**What needs to be done:** Only the lines from the start of the data through the one containing "(notTracker : w" belong in your answer; return them exactly.

[Saved data entries]
○ ○ ○ ○ ○

/-! ### The Tracker and AGC where the Tracker's work comes first (R21, R42, R75) -/

/-- The pieces that are neither the Tracker's work nor the Gap Unit's leave AGC, and the Tracker but for the causes raised. -/
theorem doWork_beyond {w : Work} (notTracker : w ≠ .tracker) (notGap : w ≠ .gap) :
    ((doWork k p f v flags lock elapsed now w s).gap.get k).agc = (s.gap.get k).agc ∧
    { (doWork k p f v flags lock elapsed now w s).tracker with raised := [] } = { s.tracker with raised := [] } ∧
    (w = .causes ∨ s.tracker.raised = [] → (doWork k p f v flags lock elapsed now w s).tracker.raised = []) := by
  cases w with
  | tracker => exact absurd rfl notTracker
  | gap => exact absurd rfl notGap
  | causes =>
    obtain ⟨m, only⟩ := takeRaised_only (s := s) (k := k)
    show ((takeRaised s).gap.get k).agc = _ ∧ { (takeRaised s).tracker with raised := [] } = _ ∧
      (_ → (takeRaised s).tracker.raised = [])
    rw [takeRaised_tracker, only]
    exact ⟨rfl, rfl, fun _ => rfl⟩
  | check =>
    obtain ⟨m, only⟩ := takeCauses_only (s := s) (cs := replyCauses s k p f flags) (time := s.clock) (k := k)
    have tracker : (doWork k p f v flags lock elapsed now .check s).tracker = s.tracker := by simp [doWork]
    refine ⟨?_, by rw [tracker], fun either => by rw [tracker]; exact either.resolve_left nofun⟩
    show ((takeCauses _ _ s).gap.get k).agc = _
    rw [only]
  | nextPoll =>
    have tracker : (doWork k p f v flags lock elapsed now .nextPoll s).tracker = s.tracker := by simp [doWork]
    exact ⟨nextExchangeAt_agc, by rw [tracker], fun either => by rw [tracker]; exact either.resolve_left nofun⟩

/-- The rest of the work, with neither the Tracker's nor the Gap Unit's. -/
theorem allWork_beyond : ∀ {plan : List Work} {s : State}, Work.tracker ∉ plan → Work.gap ∉ plan →
    ((allWork k p f v flags lock elapsed now plan s).gap.get k).agc = (s.gap.get k).agc ∧
    { (allWork k p f v flags lock elapsed now plan s).tracker with raised := [] } = { s.tracker with raised := [] } ∧
    (Work.causes ∈ plan ∨ s.tracker.raised = [] → (allWork k p f v flags lock elapsed now plan s).tracker.raised = []) := by
  intro plan
  induction plan with
  | nil => exact fun _ _ => ⟨rfl, rfl, fun either => either.resolve_left List.not_mem_nil⟩
  | cons w ws ih =>
    intro s noTracker noGap
    obtain ⟨agc, tracker, raised⟩ := doWork_beyond (k := k) (p := p) (f := f) (v := v) (flags := flags) (lock := lock)
      (elapsed := elapsed) (now := now) (s := s) (w := w) (fun is => noTracker (is ▸ List.mem_cons_self))
      (fun is => noGap (is ▸ List.mem_cons_self))
    obtain ⟨agc', tracker', raised'⟩ := ih (s := doWork k p f v flags lock elapsed now w s)
      (fun mem => noTracker (List.mem_cons_of_mem _ mem)) (fun mem => noGap (List.mem_cons_of_mem _ mem))
    refine ⟨agc'.trans agc, tracker'.trans tracker, fun either => raised' ?_⟩
    rcases either with mem | clear
    · exact (List.mem_cons.mp mem).symm.imp id fun own => raised (.inl own.symm)
    · exact .inr (raised (.inr clear))

end

end Sys2Proof.Machine

namespace Sys2Proof.Machine

/-! ### A stand reply delivered at RUN (R151 to R154) -/

/-- The state in which a stand's reply is delivered: its contents recorded, and the station PRESENT (R151, R152). -/
def heard (k : Nat) (r : Reply) (s : State) : State :=
  if (s.station (.stand k)).state = .present then answeredAt (.stand k) r s
  else becomePresent (.stand k) (answeredAt (.stand k) r s)

/-- The station's record once its reply is delivered (R151, R154). -/
def deliveredAs (k v : Nat) (s : State) : Station :=
  { (s.link.stations.get k).delivered s.clock with vDelivered := min v 30000 }

/-- A stand reply's delivery, from the state in which the reply has been heard: the estimate, the work, the image (R153). -/
theorem deliverStand_eq {k p f v : Nat} {flags : ReplyFlags} {plan : List Work} {late : Bool} {now : Clock} {s : State} :
    deliverStand k p f v flags plan late now s = writeImage k late
      (allWork k p f (min v 30000) flags (s.thread k).lockMade ((s.link.stations.get k).elapsed s.clock) now plan
        (estimateReply k p f (s.withStation (.stand k) (deliveredAs k v s)))) := rfl

theorem Station.elapsed_eq {st : Station} {now : Clock} :
    st.elapsed now = st.prevTime.map fun t => if st.saturated then 100000 else (now - t).toNat := by
  unfold Station.elapsed
  cases st.prevTime <;> rfl

section
variable {k p f v : Nat} {flags : ReplyFlags} {plan : List Work} {late : Bool} {now dt began ended : Clock} {r : Reply}
  {s u : State} {c : Cycle} {fr : List Byte} {age idle : Nat}

/-- Hearing a reply changes the link's records of the station, readiness, and what a record that falls due changes. -/
theorem heard_keeps : (heard k r s).clock = s.clock ∧ (heard k r s).line = s.line ∧ (heard k r s).level = s.level ∧
    (heard k r s).tracker = s.tracker ∧ (heard k r s).est = s.est ∧ (heard k r s).gap = s.gap ∧
    (heard k r s).trip.latch = s.trip.latch := by
  have latch {e : PollEntry} {t : State} : (becomePresent e t).trip.latch = t.trip.latch := by
    unfold becomePresent becomeReady
    cases e <;> dsimp only <;> (repeat' split) <;> simp
  unfold heard
  split
  · exact ⟨rfl, rfl, rfl, rfl, rfl, rfl, rfl⟩
  · refine ⟨?_, ?_, ?_, ?_, ?_, ?_, latch⟩ <;> simp [answeredAt]

theorem heard_present (present : (s.station (.stand k)).state = .present) :
    heard k (.stand p f v flags) s = answeredAt (.stand k) (.stand p f v flags) s := if_pos present

theorem heard_cycle : SameCycle s (heard k r s) := by
  unfold heard
  split
  · exact SameCycle.withStation _ _
  · obtain ⟨x, hx⟩ : ∃ x, x = answeredAt (.stand k) r s := ⟨_, rfl⟩
    rw [← hx]
    have own : SameCycle s x := hx ▸ SameCycle.withStation _ _
    refine own.trans ((SameCycle.withStation (.stand k) { x.station (.stand k) with state := .present }).trans
      (SameCycle.of (becomePresent_link (s := x) _) ?_ ?_)) <;> simp

theorem validReply_delivers (enough : (s.station (.stand k)).state ≠ .silent ∨
      s.lineCopy.rejoinCount ≤ min ((s.station (.stand k)).goodRun + 1) 7) :
    validReply (.stand k) (.stand p f v flags) plan late now s =
      deliverStand k p f v flags plan late now (heard k (.stand p f v flags) s) := by
  have present : stateAnswered s.lineCopy.rejoinCount
      ((s.station (.stand k)).answered.withReply (.stand p f v flags)) = .present := by
    have state : ((s.station (.stand k)).answered.withReply (.stand p f v flags)).state = (s.station (.stand k)).state := rfl
    unfold stateAnswered
    rw [state]
    cases was : (s.station (.stand k)).state with
    | unknown => rfl
    | present => rfl
    | silent => exact if_pos (enough.resolve_left fun other => other was)
  unfold validReply
  exact if_pos present

/-- REPLY_RECEIVED with a reply that is delivered, the line idle in time (R148, R150). -/
theorem exec_replyReceived (held : ExchangeOpen s c (.stand k)) (phase : c.phase = .receiving began)
    (allowed : planOk plan = true) (hage : age = (s.clock + dt - began).toNat)
    (ends : idle = 2 ∧ 2 ≤ age ∧ age ≤ 18 ∨ idle < 2 ∧ 16 ≤ age ∧ age ≤ 16 + idle)
    (hended : ended = s.clock + dt - BitVec.ofNat 32 idle)
    (judged : judge (.stand k) (s.station (.stand k)).addr fr false = some (.stand p f v flags))
    (enough : (s.station (.stand k)).state ≠ .silent ∨
      s.lineCopy.rejoinCount ≤ min ((s.station (.stand k)).goodRun + 1) 7) :
    exec (.replyReceived dt fr (.idle idle) plan) s = .next ((deliverStand k p f v flags plan c.late (s.clock + dt)
      (heard k (.stand p f v flags) (s.atTime ended))).atTime (s.clock + dt)).settled := by
  have due : exchangeEnds age (.idle idle) = true :=
    (exchangeEnds_iff (show (FrameEnd.idle idle).ok = true from decide_eq_true (by omega))).mpr (by simp only [FrameEnd.idle.injEq]; omega)
  have inTime : tooLong age (.idle idle) = false := by
    rw [tooLong_eq]
    refine decide_eq_false fun late => ?_
    have short : 16 < age - idle := late.resolve_left nofun
    omega
  have ended_eq : frameTime (s.tick dt).clock (.idle idle) = ended := hended.symm
  show execReplyReceived dt fr (.idle idle) plan s = _
  unfold execReplyReceived
  simp only [receivingAge_open (dt := dt) held phase]
  rw [← hage, if_pos due, inTime, ended_eq,
    frameEnded_reply (b := (s.tick dt).atTime ended) allowed (show judge (.stand k) ((s.tick dt).atTime ended |>.station (.stand k)).addr fr false = _ from judged),
    validReply_delivers (s := (s.tick dt).atTime ended) enough]
  rfl

/-! ### The Tracker's work as R21 has it -/

theorem trackerWork_eq {dL : Option Nat} {a : State × Nat} {bites : Bool} (run : s.level = .run) (clear : s.trip.latch = false)
    (ha : a = advanceZone k v dL s) (hbites : bites = confirmsBite1 f a.1) :
    trackerWork k f v dL s =
      summaryAfter s (threadingWork k f (if k = 1 ∧ bites = false then countDown a.2 a.1 else a.1)) := by
  have active : trackerActive s = true := trackerActive_tick s 0 run clear
  have generator : (if k = 1 then generatorWork f a.2 a.1 else a.1) =
      if k = 1 ∧ bites = false then countDown a.2 a.1 else a.1 := by
    unfold generatorWork
    rw [← hbites]
    by_cases first : k = 1 <;> cases bites <;> simp [first]
  unfold trackerWork
  rw [if_pos active]
  dsimp only
  rw [← ha, generator]

theorem takeRaised_latch : (takeRaised s).trip.latch = (s.trip.latch || !s.tracker.raised.isEmpty) :=
  takeCauses_latch (s := s.withTracker { s.tracker with raised := [] })

/-- The first pieces of a work that begins with the Tracker's: its work, and it may be the taking of its causes, with the
summary rewritten between the two. -/
structure FirstDone (k : Nat) (first : List Work) (x w y : State) : Prop where
  same : SameAgc k w y
  agc : (y.gap.get k).agc = (x.gap.get k).agc
  store : y.store = x.store
  latch : y.trip.latch = w.trip.latch
  tracker : { y.tracker with raised := [] } = { x.tracker with raised := [] }
  taken : first ≠ [.tracker] → y.tracker.raised = []

theorem firstDone {first : List Work} {lock : Bool} {elapsed : Option Nat} {x w y : State} (firsts : first ∈ [[.tracker], [.tracker, .causes]])
    (tracked : trackerWork k f v elapsed s = summaryAfter s x) (hw : w = if first = [.tracker] then x else takeRaised x)
    (hy : y = allWork k p f v flags lock elapsed now first s) : FirstDone k first x w y := by
  have summary : summaryAfter s x = { x with summary := (summaryAfter s x).summary } := summaryAfter_eq
  obtain ⟨z, hz⟩ : ∃ z, z = summaryAfter s x := ⟨_, rfl⟩
  rw [← hz] at summary tracked
  clear hz
  rcases List.mem_cons.mp firsts with alone | both
  · subst alone
    rw [if_pos rfl] at hw
    have done : y = z := hy.trans tracked
    rw [done, summary, hw]
    exact ⟨⟨rfl, rfl, rfl, rfl⟩, rfl, rfl, rfl, rfl, fun other => absurd rfl other⟩
  · obtain rfl := List.mem_singleton.mp both
    rw [if_neg (by decide)] at hw
    have done : y = takeRaised z := by
      rw [hy, ← tracked]
      rfl
    have own : SameAgc k z (takeRaised z) := .of_moveOnly (by simp) (by simp) takeRaised_only
    have without : SameAgc k x (takeRaised x) := .of_moveOnly (by simp) (by simp) takeRaised_only
    have summed : SameAgc k x z := by
      rw [summary]
      exact ⟨rfl, rfl, rfl, rfl⟩
    have whole := summed.trans own
    have tracker : z.tracker = x.tracker := by rw [summary]
    have trip : z.trip = x.trip := by rw [summary]
    rw [done, hw]
    refine ⟨⟨whole.store.trans without.store.symm, whole.hEst.trans without.hEst.symm, whole.agc.trans without.agc.symm,
      whole.hLock.trans without.hLock.symm⟩, whole.agc, whole.store, ?_, ?_, fun _ => ?_⟩
    · rw [takeRaised_latch, takeRaised_latch, tracker, trip]
    · rw [takeRaised_tracker, tracker]
    · rw [takeRaised_tracker]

○ ○ ○ ○ ○

**Answer section:**
/-! ### The Tracker and AGC where the Tracker's work comes first (R21, R42, R75) -/

/-- The pieces that are neither the Tracker's work nor the Gap Unit's leave AGC, and the Tracker but for the causes raised. -/
theorem doWork_beyond {w : Work} (notTracker : w ≠ .tracker) (notGap : w ≠ .gap) :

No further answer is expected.